Empreendedorismo com menor risco
Em um ambiente econômico mais complexo, o franchising também segue atraindo novos empreendedores. Marcas consolidadas, processos testados, treinamento contínuo, cadeia estruturada de suprimentos, compartilhamento de recursos tecnológicos e suporte permanente tornam o modelo uma opção para quem busca empreender com menor risco. Não por acaso, o setor encerrou o trimestre com mais de 207,2 mil operações em funcionamento, 6.652 a mais do que no 2° trimestre de 2025, e aproximadamente 1,803 milhão de empregos diretos, 58.566 a mais do que no período anterior.
Perspectivas para 2026
Apesar dos desafios relacionados ao custo de capital, à transição da reforma tributária e à pressão sobre alguns insumos, a expectativa para o restante do ano permanece positiva.

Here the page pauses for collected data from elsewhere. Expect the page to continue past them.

-- ==== Sys2Proof/Decode.lean ====
section
/-! DEFINITION. The decoder of 02 R46 to R69, total on any halfwords, and after it the encoder. -/
namespace Sys2Proof

/-- The decoder's refusals, with the reason codes of 02 R61. -/
inductive Illegal where
  /-- 0x01: more than four prefixes. -/
  | tooManyPrefixes
  /-- 0x02: a repeated XREG, PAGE or QUAL. -/
  | repeatedPrefix
  /-- 0x03: PAGE does not name pages 1 to 5. -/
  | pageUnassigned
  /-- 0x04: major, fn or sub not assigned on the page. -/
  | opUnassigned
  /-- 0x05: a reserved QUAL code. -/
  | qualReserved
  /-- 0x06: QUAL form, ordering or full-empty not accepted by the member. -/
  | qualNotAccepted
  /-- 0x07: XIMM not accepted, or too many. -/
  | ximmNotAccepted
  /-- 0x08: XREG register bits, c or size not accepted. -/
  | xregNotAccepted
  /-- 0x09: page extension not valid for the member. -/
  | extNotValid
  /-- 0x0A: an unused field not zero, or a member's own field rule. -/
  | fieldNotZero
  /-- 0x0B: MFS, MTS, MFSP or MTSP of an undefined register number. -/
  | specialUnknown
  /-- No code: the halfwords end before the chain's instruction word. -/
  | truncated
  deriving DecidableEq, Repr

/-- The REASON of the fault record (02 R61). -/
def Illegal.code : Illegal → Nat
  | .tooManyPrefixes => 1
  | .repeatedPrefix => 2
  | .pageUnassigned => 3
  | .opUnassigned => 4
  | .qualReserved => 5
  | .qualNotAccepted => 6
  | .ximmNotAccepted => 7
  | .xregNotAccepted => 8
  | .extNotValid => 9
  | .fieldNotZero => 10
  | .specialUnknown => 11
  | .truncated => 0

/-- A chain after its prefixes are gathered (02 R51, R57). A payload of an absent prefix is 0, except PAGE. -/
structure Chain where
  nPre : Nat
  nX : Nat
  xv : Nat
  xreg : Nat
  hasXreg : Bool
  page : Option Nat
  qual : Nat
  hasQual : Bool
  dup : Bool
  word : Nat
  deriving DecidableEq, Repr

def Chain.start : Chain :=
  { nPre := 0, nX := 0, xv := 0, xreg := 0, hasXreg := false, page := none, qual := 0, hasQual := false,
    dup := false, word := 0 }

/-- One prefix word joins the chain (02 R51, R52). -/
def Chain.addPrefix (c : Chain) (h : Nat) : Chain :=
  let p := h % 1024
  let k := h / 1024 % 4
  let c := { c with nPre := c.nPre + 1 }
  if k = 0 then { c with nX := c.nX + 1, xv := c.xv * 1024 + p }
  else if k = 1 then { c with xreg := p, hasXreg := true, dup := c.dup || c.hasXreg }
  else if k = 2 then { c with page := some p, dup := c.dup || c.page.isSome }
  else { c with qual := p, hasQual := true, dup := c.dup || c.hasQual }

/-- Gather prefixes up to the instruction word; a fifth prefix is the first failure of 02 R61. -/
def gatherChain : List Nat → Chain → Except Illegal Chain
  | [], _ => .error .truncated
  | h :: t, c =>
    if h % 65536 / 4096 = 15 then
      if c.nPre = 4 then .error .tooManyPrefixes else gatherChain t (c.addPrefix (h % 65536))
    else .ok { c with word := h % 65536 }

/-- The number of halfwords of a gathered chain. -/
def Chain.len (c : Chain) : Nat := c.nPre + 1

def mkReg (hi lo : Nat) : Reg := ⟨(8 * hi + lo) % 16, Nat.mod_lt _ (by decide)⟩
def mkFin4 (n : Nat) : Fin 4 := ⟨n % 4, Nat.mod_lt _ (by decide)⟩

-- Fields of the instruction word (02 R47) and of XREG (02 R51).
def Chain.major (c : Chain) : Nat := c.word / 2048
def Chain.fd (c : Chain) : Nat := c.word / 256 % 8
def Chain.fa (c : Chain) : Nat := c.word / 32 % 8
def Chain.fb (c : Chain) : Nat := c.word / 4 % 8
def Chain.fn (c : Chain) : Nat := c.word % 4
def Chain.imm5 (c : Chain) : Nat := c.word % 32
def Chain.imm8 (c : Chain) : Nat := c.word % 256
def Chain.sub (c : Chain) : Nat := c.word / 32 % 64
def Chain.fx (c : Chain) : Nat := c.word % 32
def Chain.xd (c : Chain) : Nat := c.xreg / 512 % 2
def Chain.xa (c : Chain) : Nat := c.xreg / 256 % 2
def Chain.xb (c : Chain) : Nat := c.xreg / 128 % 2
def Chain.xc (c : Chain) : Nat := c.xreg / 8 % 16
def Chain.xsize (c : Chain) : Nat := c.xreg % 8
def Chain.rd (c : Chain) : Reg := mkReg c.xd c.fd
def Chain.ra (c : Chain) : Reg := mkReg c.xa c.fa
def Chain.rb (c : Chain) : Reg := mkReg c.xb c.fb
/-- Register c: a c field of 0 selects d (02 R53). -/
def Chain.rc (c : Chain) : Reg := if c.xc = 0 then c.rd else mkReg 0 c.xc
def Chain.rx (c : Chain) : Reg := mkReg 0 c.fx
def Chain.pageNo (c : Chain) : Nat := match c.page with | none => 0 | some p => p / 64
def Chain.ext (c : Chain) : Nat := match c.page with | none => 0 | some p => p % 64

/-- The unsigned immediate of 02 R52 over a base field of `base` bits. -/
def Chain.uimm (c : Chain) (base field : Nat) : Nat := c.xv * 2 ^ base + field
/-- The signed immediate of 02 R52. -/
def Chain.simm (c : Chain) (base field : Nat) : Int :=
  let u := c.uimm base field
  let w := base + 10 * c.nX
  if u < 2 ^ (w - 1) then (u : Int) else (u : Int) - (2 ^ w : Nat)

def Chain.guard (c : Chain) : Guard :=
  match c.qual / 128 with
  | 0 => .none | 1 => .p0 | 2 => .p1 | 3 => .p2 | 4 => .p3 | 5 => .np0 | 6 => .np1 | _ => .np2
def Chain.qform (c : Chain) : Nat := c.qual / 16 % 8
def Chain.qord (c : Chain) : Nat := c.qual / 4 % 4
def Chain.qfe (c : Chain) : Nat := c.qual % 4
def Chain.form (c : Chain) : Form :=
  match c.qform with
  | 0 => .va | 1 => .stay | 2 => .go | 3 => .loc | 4 => .rel | 5 => .ln | _ => .phys
def Chain.feLoad (c : Chain) : FeLoad :=
  match c.qfe with | 0 => .none | 1 => .fe | 2 => .fec | _ => .ft
def Chain.feStore (c : Chain) : FeStore :=
  match c.qfe with | 0 => .none | 1 => .ff | _ => .ef
/-- The size, with the member's default for code 0 (02 R53). -/
def Chain.size (c : Chain) (dflt : Size) : Size :=
  match c.xsize with | 1 => .w | 2 => .h | 3 => .b | _ => dflt
def Chain.mask (c : Chain) : Option (Fin 4) :=
  if c.ext / 8 = 0 then none else some (mkFin4 (c.ext / 8 + 3))
def elemOf : Nat → Option Elem
  | 1 => some .i32 | 2 => some .f32 | 3 => some .bf16 | 4 => some .t8 | 5 => some .t6 | 6 => some .i8 | _ => none
def Chain.elem (c : Chain) : Option Elem := elemOf (c.ext % 8)
def condOf : Nat → Cond
  | 0 => .alw | 1 => .p0 | 2 => .p1 | 3 => .p2 | 4 => .p3 | 5 => .np0 | 6 => .np1 | _ => .np3

/-- The orderings a member takes (02 R55, R62). -/
inductive OrdKind where
  | none | aqOnly | rlOnly | amo
  deriving DecidableEq, Repr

A combinação entre consumo doméstico resiliente, crescimento dos serviços de conveniência, digitalização e expansão do empreendedorismo deve continuar impulsionando o desempenho das redes.

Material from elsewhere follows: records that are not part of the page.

-- ==== Sys2Proof/Machine/Fp.lean ====
section
/-! DEFINITION. Number formats, rounding and verdict encodings (03 R82 to R109), on exact values. -/
namespace Sys2Proof.Machine
open Sys2Proof

/-- The two IEEE-style formats (03 R82, R87). -/
inductive Fmt where
  | f32 | bf16
  deriving DecidableEq, Repr

/-- Significand bits with the leading one. -/
def Fmt.prec : Fmt → Nat
  | .f32 => 24 | .bf16 => 8
/-- The exponent of the last place of a subnormal. -/
def Fmt.emin : Fmt → Int
  | .f32 => -149 | .bf16 => -133
def Fmt.width : Fmt → Nat
  | .f32 => 32 | .bf16 => 16
/-- The default NaN (03 R84; 08 R257). -/
def Fmt.nan : Fmt → Nat
  | .f32 => 0x7FC00000 | .bf16 => 0x7FC0
def Fmt.inf : Fmt → Nat
  | .f32 => 0x7F800000 | .bf16 => 0x7F80
def Fmt.signBit (f : Fmt) : Nat := 2 ^ (f.width - 1)
def Fmt.signed (f : Fmt) (neg : Bool) (x : Nat) : Nat := x + (if neg then f.signBit else 0)

/-- What an encoding represents (00 R18; 03 R83, R87, R89). A finite non-zero value is m × 2^e with m > 0. -/
inductive FVal where
  | zero (neg : Bool)
  | fin (neg : Bool) (m : Nat) (e : Int)
  | inf (neg : Bool)
  | qnan (neg : Bool)
  | snan (neg : Bool)
  | vn
  | nar
  deriving DecidableEq, Repr

/-- Dec(FP32, bits) and Dec(BF16, bits) (03 R83, R87). -/
def decFp (f : Fmt) (bits : Nat) : FVal :=
  let neg : Bool := bits / f.signBit % 2 = 1
  let fb := f.prec - 1
  let ex := bits / 2 ^ fb % 256
  let fr := bits % 2 ^ fb
  if ex = 255 then
    if fr = 0 then .inf neg
    else if fr / 2 ^ (fb - 1) = 1 then .qnan neg
    else if fr / 2 ^ (fb - 2) = 1 then .vn
    else .snan neg
  else if ex = 0 then (if fr = 0 then .zero neg else .fin neg fr f.emin)
  else .fin neg (2 ^ fb + fr) (f.emin + (ex : Int) - 1)

/-- A verdict NaN in the FP32 position (03 R83, R100). -/
def isVN (f : Fmt) (bits : Nat) : Bool := decFp f (bits % 2 ^ f.width) = .vn

def FVal.isNaN : FVal → Bool
  | .qnan _ | .snan _ | .vn | .nar => true
  | _ => false
def FVal.isSNaN : FVal → Bool
  | .snan _ => true
  | _ => false
def FVal.isZero : FVal → Bool
  | .zero _ => true
  | _ => false
def FVal.isInf : FVal → Bool
  | .inf _ => true
  | _ => false
def FVal.neg : FVal → Bool
  | .zero n | .fin n _ _ | .inf n | .qnan n | .snan n => n
  | _ => false
/-- The value with its sign replaced. -/
def FVal.withSign (n : Bool) : FVal → FVal
  | .zero _ => .zero n
  | .fin _ m e => .fin n m e
  | .inf _ => .inf n
  | v => v
def FVal.negate (v : FVal) : FVal := v.withSign (!v.neg)

/-- DecTaper (03 R89). -/
def regimeRun (n p b : Nat) : Nat → Nat → Nat
  | 0, m => m
  | k + 1, m => if m < n - 1 && p / 2 ^ (n - 2 - m) % 2 = b then regimeRun n p b k (m + 1) else m
def decTaper (n bits : Nat) : FVal :=
  if bits = 0 then .zero false
  else if bits = 2 ^ (n - 1) then .nar
  else
    let s : Bool := bits / 2 ^ (n - 1) % 2 = 1
    let p := if s then 2 ^ n - bits else bits
    let b := p / 2 ^ (n - 2) % 2
    let m := regimeRun n p b n 1
    let k : Int := if b = 1 then (m : Int) - 1 else -(m : Int)
    let rest := if m < n - 1 then n - 2 - m else 0
    let e := if rest ≥ 1 then p / 2 ^ (rest - 1) % 2 else 0
    let fr := if rest ≥ 2 then p % 2 ^ (rest - 1) else 0
    let fbits := rest - 1
    .fin s (2 ^ fbits + fr) (2 * k + (e : Int) - (fbits : Int))

/-- The value scaled by 2^k. -/
def FVal.scale (k : Int) : FVal → FVal
  | .fin n m e => .fin n m (e + k)
  | v => v

/-- Round up by one last place? `half` compares the discarded part with one half (03 R85, R86). -/
def roundUpBy (rm : Rm) (neg odd inexact : Bool) (half : Ordering) : Bool :=
  match rm with
  | .rne => half = .gt || (half = .eq && odd)
  | .rtz => false
  | .rup => inexact && !neg
  | .rdn => inexact && neg

/-- The discarded part of m below 2^s, with a sticky bit for what m already lacks, against one half. -/
def halfCmp (m s : Nat) (sticky : Bool) : Ordering :=
  let r := m % 2 ^ s
  if s = 0 then .lt
  else if r > 2 ^ (s - 1) then .gt
  else if r < 2 ^ (s - 1) then .lt
  else if sticky then .gt else .eq

/-- m × 2^e as a multiple of 2^q, rounded: the multiple and whether it is inexact. -/
def roundAt (rm : Rm) (neg : Bool) (m : Nat) (e q : Int) (sticky : Bool) : Nat × Bool :=
  if q ≤ e then (m * 2 ^ (e - q).toNat, sticky)
  else
    let s := (q - e).toNat
    let t := m / 2 ^ s
    let inexact := m % 2 ^ s != 0 || sticky
    (t + b01 (roundUpBy rm neg (t % 2 = 1) inexact (halfCmp m s sticky)), inexact)

/-- Round(x, fmt) of a finite non-zero m × 2^e (+ a sticky part below its last place) and its flags (03 R85, R86).
`sat` is given for conversions only. -/
def roundFp (f : Fmt) (rm : Rm) (sat neg : Bool) (m : Nat) (e : Int) (sticky : Bool) : Nat × Flags :=
  let top : Int := (Nat.log2 m : Int) + e
  let q0 : Int := top - (f.prec : Int) + 1
  let q := if q0 < f.emin then f.emin else q0
  let r := roundAt rm neg m e q sticky
  if r.1 != 0 && (Nat.log2 r.1 : Int) + q ≥ 128 then
    let toMax : Bool := sat || (match rm with | .rne => false | .rtz => true | .rup => neg | .rdn => !neg)
    (f.signed neg (if toMax then f.inf - 1 else f.inf), { Flags.none with ovf := true, ix := true })
  else
    let u := roundAt rm neg m e q0 sticky
    let tiny : Bool := (Nat.log2 u.1 : Int) + q0 < f.emin + (f.prec : Int) - 1
    (f.signed neg ((q - f.emin).toNat * 2 ^ (f.prec - 1) + r.1), { Flags.none with ix := r.2, uf := r.2 && tiny })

“O franchising brasileiro cresce porque acompanha as transformações da sociedade. Quanto mais as pessoas buscam praticidade, conveniência, qualidade e confiança, mais relevante o setor se torna. Hoje ele faz parte do cotidiano dos brasileiros e essa é a principal razão de sua resiliência e capacidade de expansão”, conclui Tom Moreira Leite.
Metodologia
A Pesquisa de Desempenho do Franchising referente ao 2º trimestre de 2026 envolveu uma base amostral com redes respondentes que representam aproximadamente 41% do faturamento e 34% das operações do setor. Abrangendo o mercado como um todo, inclusive não associados, os números do desempenho do setor de franquias são apurados em pesquisa por amostragem, cruzados com levantamentos feitos por entidades representantes de setores correlatos ao sistema de franquias, órgãos de governo, instituições parceiras e de ensino, refletindo o universo total das marcas de franchising que operam no Brasil. Auditados por empresa independente, os dados divulgados pela ABF são referência para órgãos governamentais de diversas esferas, entidades internacionais do franchising, como World Franchise Council (WFC), Federação Ibero-Americana de Franquias (FIAF) e instituições financeiras.